### [DESCRIPTION OF THE TASK]
Repeat the lines below exactly as written, please, from the line with "def safetyConfirm (s" to the line with "def execConfTimeout (t", both lines included, and no others.
□ □ □ □ □
-- ==== Sys2Proof/Machine/SafParam.lean ====
section
/-! DEFINITION. The safety parameters of 11_safety: the two-step write, its confirm and timeout, the lock, and the load
from the board image. -/

namespace Sys2Proof.Machine

/-- The twins a write develops in (R407, R412): the one addressed, or the leading twin with the other while it is
JOINING or FOLLOWING. DEDUCED, unsafe: log entry 185. -/
def writeTwins (s : State) : Target → List Twin
  | .one t => [t]
  | .both => [Twin.a, Twin.b].filter (fun t => inPair s t || twState s t == tsJoining)

/-- A twin that takes no change (R412). -/
def absent (s : State) (t : Twin) : Bool := twState s t == tsReset || twState s t == tsWithdrawn || twState s t == tsIsolated

/-- The context that owns command group `g` (R401): 0 ARRAY, 1 DRIVE, 2 NET, 3 TRACE, 4 SAFETY; none where 0b111. -/
def groupOwner (s : State) (g : Nat) : Option Nat :=
  let v := rf s (asker s) ⟨R.HST_OWNER, 3 * g + 2, 3 * g⟩
  if v = 7 then none else some v

/-- Whether every field of a word lies in its stated range (R484). -/
def rangeOk (r : RegRow) (v : W32) : Bool :=
  r.fields.all (fun f => decide (f.mn ≤ bits v f.hi f.lo) && decide (bits v f.hi f.lo ≤ f.mx))

/-- Whether a word's RWL fields would change (R483). -/
def rwlChange (r : RegRow) (old v : W32) : Bool :=
  r.fields.any (fun f => f.acc == .rwl && bits old f.hi f.lo != bits v f.hi f.lo)

/-- The fields of a safety-parameter word that take the written value. -/
def paramWord (r : RegRow) (old v : W32) : W32 :=
  r.fields.foldl (fun w f => if f.acc == .rwl then putBits w f.hi f.lo (bits v f.hi f.lo) else w) old

/-- The judgement of a safety parameter in one twin (R138, R380, R381): LOCKED, or PARAM_ORDER for its range, for a
lower TWN_EPOCH_BASE and for a function of type 1 RESTART with emergency stop (R364). -/
def paramCode (s : State) (t : Twin) (a : Nat) (v : W32) : Nat :=
  match findRow a with
  | none => Rc.ADDR_INVALID
  | some r =>
    if flag s t R.SAF_STATUS_LOCKED && rwlChange r (rd s t a) v then Rc.LOCKED
    else if !(rangeOk r v) then Rc.PARAM_ORDER
    else if a = R.TWN_EPOCH_BASE ∧ bits v 30 0 < rf s t R.TWN_EPOCH_BASE_BASE then Rc.PARAM_ORDER
    else if R.SAF_F_CFG ≤ a ∧ a < R.SAF_F_CFG + 16 ∧ nbit v.toNat 29 ∧ !(nbit v.toNat 30) then Rc.PARAM_ORDER
    else Rc.OK

/-- The first refusal among twins. -/
def twinsCode (l : List Twin) (f : Twin → Nat) : Nat := (l.map f).find? (· != Rc.OK) |>.getD Rc.OK

/-- The confirm code of R380: the CRC-16 over address, value and nonce, most significant byte first. -/
def confirmCode (a v nonce : Nat) : Nat := crc16 (beBytes 4 a ++ beBytes 4 v ++ beBytes 2 nonce)

/-- Show or clear the pending write in SAF_PEND and SAF_STATUS.PENDING (R380, R386). -/
def showPend (s : State) (t : Twin) : State :=
  let p := (s.tw t).saf.pend
  let a := (p.map (·.addr)).getD 0
  let v := (p.map (·.value)).getD 0#32
  let n := (p.map (·.nonce)).getD 0#16
  let code := if p.isSome then confirmCode a v.toNat n.toNat else 0
  let s := wf s t R.SAF_STATUS_PENDING (bit p.isSome)
  let s := wr (wr s t R.SAF_PEND_ADDR (BitVec.ofNat 32 a)) t R.SAF_PEND_VAL v
  wf (wf s t R.SAF_PEND_CODE_NONCE n.toNat) t R.SAF_PEND_CODE_CODE code

/-- Hold or drop a twin's pending write. -/
def setPend (s : State) (t : Twin) (p : Option SafPend) : State := showPend (modSaf s t (fun x => { x with pend := p })) t

/-- Step 1 of R380: the value is held with a new nonce, a free value, in place of any held before, and the write
reports CONFIRM_NEEDED.
DESIGN CHOICE, safe: log entry 128. DEDUCED, unsafe: log entry 283. -/
def paramWrite (s : State) (tg : Target) (h a : Nat) (v : W32) : State :=
  let ts := writeTwins s tg
  let code := twinsCode ts (fun t => if absent s t then Rc.TWIN_ABSENT else paramCode s t a v)
  if !(safetyParam a) then say s Rc.ADDR_INVALID
  else if groupOwner s 4 ≠ some h then say s Rc.NOT_OWNER
  else if ts = [] then say s Rc.TWIN_ABSENT
  else if code ≠ Rc.OK then say s code
  else
    let n := (Config.freeWord s.free).setWidth 16
    let p : SafPend := ⟨ts.contains .a, ts.contains .b, h, a, v, n⟩
    say (onBoth (fun s t => if ts.contains t then setPend s t (some p) else setPend s t none) (freeTick s)) Rc.CONFIRM_NEEDED

/-- SAFETY_PARAM_WRITE (R380). -/
def execSafetyParamWrite (tg : Target) (h : Fin 4) (addr v : W32) (s : State) : Out :=
  .next (paramWrite s tg h.val addr.toNat v)

/-- A side locks (R381): the reference CRC is recorded. DEDUCED, unsafe: log entry 126. -/
def lockSide (s : State) (t : Twin) : State :=
  let s := wf (wf s t R.SAF_GCFG_LOCK 1) t R.SAF_STATUS_LOCKED 1
  sideOutputs (wr (wr s t R.SAF_PCRC (pcrc s t)) t R.SAF_PCRC_LOCK (pcrc s t)) t

/-- A side whose board image carries the lock flag locks once both sides hold parameters and their SAF_PCRC agree (R383). -/
def autoLock (s : State) : State :=
  let ready := s.a.saf.loaded && s.b.saf.loaded && pcrc s .a == pcrc s .b
  if ready then onBoth (fun s u => if (s.tw u).saf.lockFlag && unlocked s u then lockSide s u else s) s else s

/-- A confirmed value develops in the twins it was addressed to; LOCK = 1 is refused with PARAM_MISMATCH unless both
sides' CRCs are equal, and then locks both sides (R381). DEDUCED, unsafe: log entry 127. -/
def paramDevelop (s : State) (p : SafPend) : State :=
  let ts := (if p.a then [Twin.a] else []) ++ (if p.b then [Twin.b] else [])
  let code := twinsCode ts (fun t => if absent s t then Rc.TWIN_ABSENT else paramCode s t p.addr p.value)
  let locks := decide (p.addr = R.SAF_GCFG) && p.value.getLsbD 31
  let v := if p.addr = R.SAF_GCFG then p.value &&& 0x7FFFFFFF#32 else p.value
  let put := fun (s : State) (t : Twin) =>
    let keep := if p.addr = R.SAF_GCFG then rd s t p.addr &&& 0x80000000#32 else 0#32
    match findRow p.addr with
    | some r => wr s t p.addr (paramWord r (rd s t p.addr) (v ||| keep))
    | none => s
  let s1 := ts.foldl (fun s t => let s := put s t; sideOutputs (wr s t R.SAF_PCRC (pcrc s t)) t) s
  if code ≠ Rc.OK then say s code
  else if locks then
    if pcrc s1 .a ≠ pcrc s1 .b then say s Rc.PARAM_MISMATCH
    else say (onBoth (fun s t => if unlocked s t then lockSide s t else s) s1) Rc.OK
  else say (autoLock s1) Rc.OK

/-- The write that context `h` may confirm. -/
def pendOf (s : State) (h : Nat) : Option SafPend :=
  match s.a.saf.pend, s.b.saf.pend with
  | some p, some q => if p.ctx = h then some p else if q.ctx = h then some q else none
  | some p, none => if p.ctx = h then some p else none
  | none, some q => if q.ctx = h then some q else none
  | none, none => none

/-- Drop a pending write wherever it is held. -/
def dropPend (s : State) (p : SafPend) : State :=
  onBoth (fun s t => if (s.tw t).saf.pend = some p then setPend s t none else s) s

/-- Step 2 of R380: the confirm from the context of the write develops it; a wrong code discards it. -/
def safetyConfirm (s : State) (h code : Nat) : State :=
  match pendOf s h with
  | none => say s Rc.NOTHING_PENDING
  | some p =>
    let held := [Twin.a, Twin.b].filter (fun t => (s.tw t).saf.pend == some p)
    let s1 := dropPend s p
    if code ≠ confirmCode p.addr p.value.toNat p.nonce.toNat then
      say (held.foldl (fun s t => ev s t R.SAF_EVENT_CONF_MISMATCH) s1) Rc.CONFIRM_MISMATCH
    else paramDevelop s1 p

/-- SAFETY_CONFIRM (R380). -/
def execSafetyConfirm (h : Fin 4) (code : BitVec 16) (s : State) : Out := .next (safetyConfirm s h.val code.toNat)

/-- CONF_TIMEOUT (R380): a pending write has not been confirmed for 10 s. -/
def execConfTimeout (t : Twin) (s : State) : Out :=
  .next (match (s.tw t).saf.pend with
    | none => s
    | some p =>
      let held := [Twin.a, Twin.b].filter (fun u => (s.tw u).saf.pend == some p)
      held.foldl (fun s u => ev s u R.SAF_EVENT_CONF_TIMEOUT) (dropPend s p))

/-- The board image that a twin boots with (R451, R452): the slot that the boot in progress takes, none where no slot holds a
valid image, or the slot it has loaded. -/
def paramImage (s : State) (t : Twin) : List Byte :=
  if twState s t = tsBoot ∧ !(s.tw t).pwr.bootDone then ((bootSlot s t 2).map (slotImage s t 2)).getD []
  else boardImage s t

/-- SAFETY_PARAM_LOAD (R383): after a full reset, the side of a booting twin loads its safety parameters from that
twin's board image; a side whose image carries the lock flag locks once both sides hold parameters and their CRCs
agree. -/
def execSafetyParamLoad (t : Twin) (s : State) : Out :=
  if twState s t = tsReset ∨ (s.tw t).saf.loaded then .next s else
  let l := (Config.boardOf (paramImage s t)).filter (fun e => safetyParam e.1)
  let s1 := l.foldl (fun s e => match findRow e.1 with
    | some r => wr s t e.1 (paramWord r (rd s t e.1) (if e.1 = R.SAF_GCFG then e.2 &&& 0x7FFFFFFF#32 else e.2))
    | none => s) s
  let lock := l.any (fun e => e.1 == R.SAF_GCFG && e.2.getLsbD 31)
  let s2 := modSaf (wr s1 t R.SAF_PCRC (pcrc s1 t)) t (fun x => { x with loaded := true, lockFlag := lock })
  .next (autoLock s2)

end Sys2Proof.Machine
end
□ □ □ □ □
### [YOUR SOLUTION]
def safetyConfirm (s : State) (h code : Nat) : State :=
  match pendOf s h with
  | none => say s Rc.NOTHING_PENDING
  | some p =>
    let held := [Twin.a, Twin.b].filter (fun t => (s.tw t).saf.pend == some p)
    let s1 := dropPend s p
    if code ≠ confirmCode p.addr p.value.toNat p.nonce.toNat then
      say (held.foldl (fun s t => ev s t R.SAF_EVENT_CONF_MISMATCH) s1) Rc.CONFIRM_MISMATCH
    else paramDevelop s1 p

/-- SAFETY_CONFIRM (R380). -/
def execSafetyConfirm (h : Fin 4) (code : BitVec 16) (s : State) : Out := .next (safetyConfirm s h.val code.toNat)

/-- CONF_TIMEOUT (R380): a pending write has not been confirmed for 10 s. -/
def execConfTimeout (t : Twin) (s : State) : Out :=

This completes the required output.